The proposed design flow allows to implement and apply high-level optimizations before HLS, as compiler passes supported by dedicated MLIR abstractions (dialects); such an approach can improve productivity, performance, and portability of optimizations. Loop pipelining has been used as an example of the intrinsic optimization potential in a multi-level design and optimization flow, and it has been seamlessly integrated into the SODA Synthesizer frontend. The availability of multiple levels of abstraction and domain-specific representations opens the door to new possibilities to study and implement innovative design automation methods, ranging from the exploration of techniques that can benefit HLS when applied at a high level of abstraction to the introduction of new synthesis methodologies and architectural models.

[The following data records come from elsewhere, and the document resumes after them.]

-- ==== Sys2Proof/Certificates/Slice0/Obligations.lean ====
section
/-! DEFINITION. The statements for the provers. -/

open Sys2Proof Sys2Proof.Machine

namespace Sys2Proof.Machine

/-- The spec's own `PLI16` test table (decision D33), elaborated with `LAT = 1` and `QDEPTH = 1`. It defines no behaviour. -/
def Params.test16 : Params where
  cfg := .pli16
  lut := [0, 4096, 8192, 12288, 16384, 20480, 24576, 28672, 32768, 36864, 40960, 45056, 49152, 53248, 57344, 61440, 65535]
  lutOk := by decide
  lat := 1
  latPos := by decide
  qdepth := 1
  qdepthPos := by decide

/-- STATUS bit `j` as software reads it. -/
def statusBit (s : State) (j : Nat) : Bool := (readStatus s).getLsbD j

/-- What `Q` holds, as the ports will show it. -/
def queuedPorts (s : State) : List (Word × BitVec 3) := s.queue.map fun e => e.rsp.ports

end Sys2Proof.Machine

/-! ### Reset, boot and the step -/

/-- Rules R160 and R161: at an edge with `rst_n = 0` the reset values apply, from any state, nothing transfers, and the LUT
and ID are untouched. -/
def Obligations.ResetEdgeAppliesResetValues : Prop :=
  ∀ s : State, s.pins.rstN = false →
    ∃ t, step s = .next t ∧ t.status = 0 ∧ t.queue = [] ∧ t.reqReady = false ∧ t.rspValid = false ∧
      t.params = s.params ∧ readId t.params = readId s.params ∧ deliveredAt s = none ∧ commandAt s = none

/-- The state after reset of any block holds the values of rule R35's table, and `State.reset` is one such state (its
elaboration, and its `rsp_data` and `rsp_code`, are the model's choice: DESIGN CHOICE, log entries 2 and 6; nothing here names them). -/
def Obligations.ResetStateHoldsResetValues : Prop :=
  (∀ p : Params, (State.resetOf p).status = 0 ∧ (State.resetOf p).queue = [] ∧ (State.resetOf p).reqReady = false ∧
    (State.resetOf p).rspValid = false ∧ (State.resetOf p).params = p) ∧
  ∃ p, State.reset = State.resetOf p

/-- Boot (70_reset_and_hazards.md section 2): from any state, applied reset or not, one edge with `rst_n = 0` and one with
`rst_n = 1` leave `req_ready = 1` and no response presented. -/
def Obligations.BootReachesRequestReady : Prop :=
  ∀ (s : State) (p q : Pins) (rest : List Pins), s.inputs = p :: q :: rest → p.rstN = false → q.rstN = true →
    ∃ t, runEdges 2 s = some t ∧ t.reqReady = true ∧ t.rspValid = false ∧ t.status = 0 ∧ t.queue = [] ∧
      t.params = s.params ∧ t.inputs = rest

/-- Rule R163, as the model reads it (DEDUCED, log entry 7): before reset is first applied the only step is a reset edge. -/
def Obligations.NoStepBeforeReset : Prop :=
  ∀ s : State, s.resetDone = false →
    (s.pins.rstN = true → step s = .fault .beforeReset) ∧
    (s.pins.rstN = false → ∃ t, step s = .next t ∧ t.resetDone = true)

/-- A step runs the decoded command: when a request transfers, the step is `exec` of the decoded request word at the state
whose transferring response has left `Q`, followed by the end of the cycle; when none transfers, only the latter two. That
the command executes at its request's edge is the model's reading (DEDUCED, log entry 3), and so is it that a response which
transfers at the same edge leaves `Q` first (DEDUCED, log entry 18). -/
def Obligations.StepRunsTheDecodedCommand : Prop :=
  ∀ s : State, s.resetDone = true → s.pins.rstN = true →
    (s.requestTransfers = true →
      ∃ t, exec (decode s.pins.request) (takeResponse s) = .next t ∧ step s = .next (finishEdge t)) ∧
    (s.requestTransfers = false → step s = .next (finishEdge (takeResponse s)))

/-- The model's own convention (DESIGN CHOICE, log entry 10): after `withFetchWord` the very next step runs exactly the command of that
word, in every state and of every opcode. -/
def Obligations.FetchWordRunsAtTheNextStep : Prop :=
  ∀ (s : State) (nbits w : Nat), 68 ≤ nbits → w < 2 ^ 68 →
    commandAt (s.withFetchWord nbits w) = some (decode (BitVec.ofNat 68 w)) ∧
    decodeTableWord nbits w = some (decode (BitVec.ofNat 68 w)) ∧
    ∃ t, exec (decode (BitVec.ofNat 68 w)) (takeResponse (s.withFetchWord nbits w)) = .next t ∧
      step (s.withFetchWord nbits w) = .next (finishEdge t)

/-- Rule R144: no trap is taken; once reset has been applied every step answers a next state, and reset stays applied. -/
def Obligations.EveryStepAnswersAfterReset : Prop :=
  ∀ (k : Nat) (s : State), s.resetDone = true → ∃ t, runEdges k s = some t ∧ t.resetDone = true ∧ t.params = s.params

/-- Rule R155: with no request and `Q` empty the block is idle and keeps STATUS and everything else it holds. -/
def Obligations.IdleBlockKeepsItsState : Prop :=
  ∀ s : State, s.resetDone = true → s.pins.rstN = true → s.pins.reqValid = false → s.queue = [] →
    ∃ t, step s = .next t ∧ t.status = s.status ∧ t.queue = [] ∧ t.params = s.params ∧ t.resetDone = true ∧
      t.rspValid = false ∧ t.reqReady = true
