-- ==== Sys2Proof/Proofs/InterpolateClaims.lean ====
section
/-! Where both interpolation commands agree, how wide their intermediates grow, their boundary values, and the brightness
of an error-free response (rules R83, R91, R94; 93_implementation_defined.md section 1). -/

namespace Sys2Proof.Machine

/-! ### Widths -/

section

variable (p : Params) {t period : Nat}

/-- The offset of a period that an operand can carry is at most the width of the widest segment. -/
theorem apxp_offset_le (c : Cfg) (h : t + 1 < period) (hperiod : period < 2 ^ 32) :
    t - apxpStart c t period ≤ 2 ^ 32 / c.samples := by
  have hoffset := apxp_offset_mul_samples_lt c h
  cases c
  case pli8 => rw [samples_pli8] at hoffset ⊢; omega
  case pli16 => rw [samples_pli16] at hoffset ⊢; omega

theorem memRead_sub_le_satMax (i j : Nat) : memRead p i - memRead p j ≤ p.cfg.satMax :=
  (Nat.sub_le _ _).trans (memRead_le_satMax p i)

/-- Segment `i` starts, multiplied out by N, at or before `t`. -/
theorem apxpIndex_mul_period_le (c : Cfg) (t period : Nat) : apxpIndex c t period * period ≤ t * c.samples :=
  Nat.div_mul_le_self _ _

/-- The value is at most twice MAX even where the width is 0 and the quotient with it. -/
theorem apxpExact_le_two_mul_satMax_of_lt (h : t + 1 < period) : apxpExact p t period ≤ 2 * p.cfg.satMax := by
  rcases Nat.eq_zero_or_pos (apxpWidth p.cfg period) with hdx | hdx
  · have hmax := memRead_le_satMax p (apxpIndex p.cfg t period)
    simp only [apxpExact, hdx, Nat.div_zero]
    omega
  · exact apxpExact_le_two_mul_satMax p h hdx

theorem apxf_offset_lt : apxfScaled t period - apxfStart p.cfg t period < 2 ^ p.cfg.shift := by
  rw [apxfScaled_sub_apxfStart]
  exact Nat.mod_lt _ (Nat.two_pow_pos _)

end

/-- Settles O23: each bound is the one of rules R86 to R88, at the constants of the configuration. -/
theorem intermediatesFitTheirWidths : Obligations.IntermediatesFitTheirWidths := by
  unfold Obligations.IntermediatesFitTheirWidths
  intro p a b h bits t period i dx r d u e
  have ht : t < 2 ^ 32 := a.isLt
  have hperiod : period < 2 ^ 32 := b.isLt
  have hi : i * period ≤ t * p.cfg.samples := apxpIndex_mul_period_le p.cfg t period
  have hdx : dx = period / p.cfg.samples := rfl
  have hr : r ≤ 2 ^ 32 / p.cfg.samples := apxp_offset_le p.cfg h hperiod
  have hrdx : r ≤ dx + 1 := apxp_offset_le_width_succ p.cfg h
  have hd : d ≤ p.cfg.satMax := memRead_sub_le_satMax p (i + 1) i
  have hrd : r * d ≤ 2 ^ 32 / p.cfg.samples * p.cfg.satMax := Nat.mul_le_mul hr hd
  have hrd' : r * d ≤ (dx + 1) * p.cfg.satMax := Nat.mul_le_mul hrdx hd
  have hv : apxpExact p t period ≤ 2 * p.cfg.satMax := apxpExact_le_two_mul_satMax_of_lt p h
  have hshift : t <<< 8 = t * 2 ^ 8 := Nat.shiftLeft_eq t 8
  have htp : apxfScaled t period < 2 ^ 8 := apxfScaled_lt_256 h
  have hu : u < 2 ^ p.cfg.shift := apxf_offset_lt p
  have he : e ≤ p.cfg.satMax := memRead_sub_le_satMax p _ _
  have hue : u * e ≤ 2 ^ p.cfg.shift * p.cfg.satMax := Nat.mul_le_mul hu.le he
  have hf : apxfExact p t period ≤ p.cfg.satMax := apxfExact_le_satMax p h
  obtain hc | hc : p.cfg = .pli8 ∨ p.cfg = .pli16 := by cases p.cfg <;> simp
  · have hbits (small large : Nat) : bits small large = small := if_pos hc
    simp only [hc, hbits, samples_pli8, satMax_pli8, shift_pli8] at hi hdx hr hrd hrd' hv hu hue hf ⊢
    omega
  · have hbits (small large : Nat) : bits small large = large := if_neg (by simp [hc])
    simp only [hc, hbits, samples_pli16, satMax_pli16, shift_pli16] at hi hdx hr hrd hrd' hv hu hue hf ⊢
    omega

/-! ### Agreement of the two commands -/

/-- `APXP`'s value where the width divides the period evenly: the offset is t modulo the width. -/
theorem apxpExact_of_dvd (p : Params) (t : Nat) {period : Nat} (hdvd : p.cfg.samples ∣ period) :
    apxpExact p t period =
      memRead p (apxpIndex p.cfg t period) +
        t % apxpWidth p.cfg period *
          (memRead p (apxpIndex p.cfg t period + 1) - memRead p (apxpIndex p.cfg t period)) / apxpWidth p.cfg period := by
  rw [apxpExact, apxp_offset_of_dvd p.cfg t hdvd]

/-- Where a segment is `2^j` wide, `j <= S`, each time step is `2^(S - j)` scaled parts. -/
theorem apxfScaled_of_two_pow (c : Cfg) {j : Nat} (hj : j ≤ c.shift) (t : Nat) :
    apxfScaled t (c.samples * 2 ^ j) = t * 2 ^ (c.shift - j) := by
  have hparts : 256 = 2 ^ (c.shift - j) * (c.samples * 2 ^ j) := by
    calc 256 = c.samples * 2 ^ c.shift := (samples_mul_two_pow_shift c).symm
      _ = c.samples * (2 ^ (c.shift - j) * 2 ^ j) := by rw [← pow_add, Nat.sub_add_cancel hj]
      _ = 2 ^ (c.shift - j) * (c.samples * 2 ^ j) := by ring
  rw [apxfScaled_eq_div, hparts, ← Nat.mul_assoc,
    Nat.mul_div_cancel _ (Nat.mul_pos (samples_pos c) (Nat.two_pow_pos j))]

/-- Where a segment is `2^j` wide, `j <= S`, both commands weigh its rise by the same fraction (rule R91). -/
theorem apxfExact_eq_apxpExact (p : Params) {j : Nat} (hj : j ≤ p.cfg.shift) (t : Nat) :
    apxfExact p t (p.cfg.samples * 2 ^ j) = apxpExact p t (p.cfg.samples * 2 ^ j) := by
  have hwidth : apxpWidth p.cfg (p.cfg.samples * 2 ^ j) = 2 ^ j := Nat.mul_div_cancel_left _ (samples_pos p.cfg)
  have hpow : 2 ^ p.cfg.shift = 2 ^ j * 2 ^ (p.cfg.shift - j) := by rw [← pow_add, Nat.add_sub_cancel' hj]
  rw [apxfExact_eq_mod, apxpExact_of_dvd p t (Nat.dvd_mul_right _ _), apxfIndex_eq_apxpIndex, hwidth,
    apxfScaled_of_two_pow p.cfg hj, hpow, Nat.mul_mod_mul_right, Nat.mul_right_comm,
    Nat.mul_div_mul_right _ _ (Nat.two_pow_pos _)]

/-- Where N divides the period, `APXP` does not leave its segment, and so not the range (rule R88). -/
theorem apxpExact_le_satMax_of_dvd (p : Params) {t period : Nat} (hdx : 0 < apxpWidth p.cfg period)
    (hdvd : p.cfg.samples ∣ period) : apxpExact p t period ≤ p.cfg.satMax := by
  by_cases hd : memRead p (apxpIndex p.cfg t period + 1) - memRead p (apxpIndex p.cfg t period) = 0
  · rw [apxpExact_of_no_rise p hd]
    exact memRead_le_satMax p _
  · exact (apxpExact_lt_memRead_succ_of_dvd p hdx hdvd hd).le.trans (memRead_le_satMax p _)

/-- The edge rule never raises `OVR`. -/
theorem edgeResult_err_ne_ovr (c : Cfg) (period : Nat) : (edgeResult c period).err ≠ some .ovr := by
  rw [edgeResult]
  split <;> simp

/-- The two commands answer the same, without `OVR`, under the edge rule and for the periods of rule R91. -/
theorem results_agree (p : Params) (t : Nat) {period : Nat}
    (h : period ≤ t + 1 ∨ ∃ j, j ≤ p.cfg.shift ∧ period = p.cfg.samples * 2 ^ j) :
    apxfResult p t period = apxpResult p t period ∧ (apxpResult p t period).err ≠ some .ovr := by
  by_cases hedge : period ≤ t + 1
  case pos =>
    rw [apxpResult_of_edge p hedge, apxfResult_of_edge p hedge]
    exact ⟨rfl, edgeResult_err_ne_ovr p.cfg period⟩
  case neg =>
    obtain ⟨j, hj, rfl⟩ := h.resolve_left hedge
    have hlt := Nat.lt_of_not_le hedge
    have hwidth : 0 < apxpWidth p.cfg (p.cfg.samples * 2 ^ j) := by
      rw [apxpWidth, Nat.mul_div_cancel_left _ (samples_pos p.cfg)]
      exact Nat.two_pow_pos j
    rw [apxfResult_of_lt p hlt, apxfExact_eq_apxpExact p hj,
      apxpResult_of_le_satMax p hlt hwidth.ne' (apxpExact_le_satMax_of_dvd p hwidth (Nat.dvd_mul_right _ _))]
    exact ⟨rfl, by simp⟩

/-- Settles O25: the edge rule answers for the periods 0 and 1, and rule R91's identity for the others. -/
theorem variantsAgreeOnPowerOfTwoPeriods : Obligations.VariantsAgreeOnPowerOfTwoPeriods := by
  unfold Obligations.VariantsAgreeOnPowerOfTwoPeriods
  intro s t period hperiod
  have hcase : period.toNat ≤ t.toNat + 1 ∨
      ∃ j, j ≤ s.params.cfg.shift ∧ period.toNat = s.params.cfg.samples * 2 ^ j := by
    obtain h | h | h := hperiod
    · exact .inl (by omega)
    · exact .inl (by omega)
    · exact .inr h
  obtain ⟨hagree, hovr⟩ := results_agree s.params t.toNat hcase
  exact ⟨_, _, hovr, rfl, exec_apxp t period s, by rw [exec_apxf, hagree]⟩

/-! ### Boundary values -/

theorem apxpWidth_pos {c : Cfg} {period : Nat} (h : c.samples ≤ period) : 0 < apxpWidth c period :=
  Nat.div_pos h (samples_pos c)

theorem two_le_samples (c : Cfg) : 2 ≤ c.samples := by
  cases c <;> decide

/-- At a segment's start the value is the segment's first word. -/
theorem apxpExact_of_start (p : Params) {t period : Nat} (h : t = apxpStart p.cfg t period) :
    apxpExact p t period = memRead p (apxpIndex p.cfg t period) := by
  have hoffset : t - apxpStart p.cfg t period = 0 := by omega
  simp [apxpExact, hoffset]

/-- Rule R94 (c): the anchor at a segment's start. -/
theorem apxpResult_of_start (p : Params) {t period : Nat} (hlt : t + 1 < period) (hn : p.cfg.samples ≤ period)
    (h : t = apxpStart p.cfg t period) :
    apxpResult p t period = { data := zext32 (memRead p (apxpIndex p.cfg t period)), err := none } := by
  have hexact := apxpExact_of_start p h
  rw [apxpResult_of_le_satMax p hlt (apxpWidth_pos hn).ne' (hexact ▸ memRead_le_satMax p _), hexact]

/-- Rule R94 (b) for `APXP`: time 0 is the start of segment 0, whose first word is 0. -/
theorem apxpResult_zero (p : Params) {period : Nat} (hn : p.cfg.samples ≤ period) :
    apxpResult p 0 period = { data := 0, err := none } := by
  have hindex : apxpIndex p.cfg 0 period = 0 := by simp [apxpIndex]
  have hstart : 0 = apxpStart p.cfg 0 period := by simp [apxpStart, hindex]
  have hlt : 0 + 1 < period := (two_le_samples p.cfg).trans hn
  rw [apxpResult_of_start p hlt hn hstart, hindex, memRead_first]
  rfl

/-- Rule R94 (b) for `APXF`. -/
theorem apxfResult_zero (p : Params) {period : Nat} (h : 2 ≤ period) :
    apxfResult p 0 period = { data := 0, err := none } := by
  have hexact : apxfExact p 0 period = 0 := by
    simp [apxfExact_eq_mod, apxfIndex_eq_div, apxfScaled_eq_div, memRead_first]
  rw [apxfResult_of_lt p h, hexact]
  rfl

/-- Rule R94 (a): where the edge rule fires with a proper period, both commands answer MAX. -/
theorem results_of_edge (p : Params) {t period : Nat} (hpos : 1 ≤ period) (hedge : period ≤ t + 1) :
    apxpResult p t period = { data := zext32 p.cfg.satMax, err := none } ∧
    apxfResult p t period = { data := zext32 p.cfg.satMax, err := none } := by
  rw [apxpResult_of_edge p hedge, apxfResult_of_edge p hedge, edgeResult_of_ne_zero _ (Nat.ne_of_gt hpos)]
  exact ⟨rfl, rfl⟩

/-- Settles O27, from the edge rule, the values at time 0 and at a segment's start, and the width of 0 below N. -/
theorem boundaryAndLeadingAnchor : Obligations.BoundaryAndLeadingAnchor := by
  unfold Obligations.BoundaryAndLeadingAnchor
  intro p period max
  refine ⟨fun hpos => results_of_edge p hpos (by omega), apxfResult_zero p, apxpResult_zero p,
    fun _ => results_of_edge p le_rfl le_rfl, fun hpos hbelow => ?divz, fun t => apxpResult_of_start p⟩
  case divz =>
    have hn := samples_pos p.cfg
    exact apxpResult_of_width_zero p hpos (Nat.div_eq_of_lt (by omega))

/-! ### Error-free brightness -/

theorem toNat_apxpResult_of_edge (p : Params) {t period : Nat} (h : period ≤ t + 1) :
    (apxpResult p t period).data.toNat = p.cfg.satMax := by
  rw [apxpResult_of_edge p h]
  exact toNat_zext32_of_le_satMax le_rfl

/-- Under the edge rule an error-free response excludes period 0. -/
theorem pos_of_edgeResult_errorFree {c : Cfg} {period : Nat} (h : ErrorFree (edgeResult c period)) : 1 ≤ period := by
  by_contra hpos
  obtain rfl : period = 0 := by omega
  cases h

/-- Before the end of the period an error-free `APXP` has neither divided by 0 nor left the range. -/
theorem apxpExact_le_satMax_of_errorFree (p : Params) {t period : Nat} (hlt : t + 1 < period)
    (h : ErrorFree (apxpResult p t period)) :
    apxpExact p t period ≤ p.cfg.satMax ∧ (apxpResult p t period).data = zext32 (apxpExact p t period) := by
  by_cases hdx : apxpWidth p.cfg period = 0
  · rw [apxpResult_of_width_zero p hlt hdx] at h
    cases h
  by_cases hv : p.cfg.satMax < apxpExact p t period
  · rw [apxpResult_of_overflow p hlt hdx hv] at h
    cases h
  have hle := Nat.le_of_not_lt hv
  exact ⟨hle, by rw [apxpResult_of_le_satMax p hlt hdx hle]⟩

/-- Settles O28, by the edge rule's test. -/
theorem errorFreeBrightnessIsExact : Obligations.ErrorFreeBrightnessIsExact := by
  unfold Obligations.ErrorFreeBrightnessIsExact
  intro p t period
  by_cases hedge : period ≤ t + 1
  case pos =>
    rw [if_pos hedge, if_pos hedge, toNat_apxpResult_of_edge p hedge, toNat_apxfResult_of_edge p hedge,
      apxpResult_of_edge p hedge, apxfResult_of_edge p hedge]
    exact ⟨fun h => ⟨pos_of_edgeResult_errorFree h, le_rfl, rfl⟩, fun h => ⟨pos_of_edgeResult_errorFree h, le_rfl, rfl⟩⟩
  case neg =>
    have hlt := Nat.lt_of_not_le hedge
    rw [if_neg hedge, if_neg hedge, toNat_apxfResult_of_lt p hlt]
    refine ⟨fun h => ?apxp, fun _ => ⟨by omega, apxfExact_le_satMax p hlt, rfl⟩⟩
    case apxp =>
      obtain ⟨hle, hdata⟩ := apxpExact_le_satMax_of_errorFree p hlt h
      rw [hdata, toNat_zext32_of_le_satMax hle]
      exact ⟨by omega, hle, rfl⟩

end Sys2Proof.Machine
end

The proposed multi-level approach is modular and extensible by design, so different parts can be easily reused and adapted to the needs of different input applications, requirements, and research scenarios. A multi-level compiler-based framework can also adapt more easily to innovative input algorithms and hardware targets. For example, spiking neural networks are built of biologically-inspired integrate-and-fire neurons, and they are usually mapped on analog neuromorphic hardware; a new MLIR dialect has been designed to support the synthesis of SNN models into neuromorphic components [10]. The dialect models concepts from the analog domain of spiking neurons through new types and operations that describe sequences of current spikes as lists of timestamps signaling their arrival.

Experimental results showed strengths and weaknesses of the approach, indicating possible next steps to improve the QoR of generated accelerators and the applicability of the proposed tools and techniques. Code for the tools developed in this research has been released in open-source to foster collaborationFootnote 2 parts of them can be easily reused or integrated with future research efforts.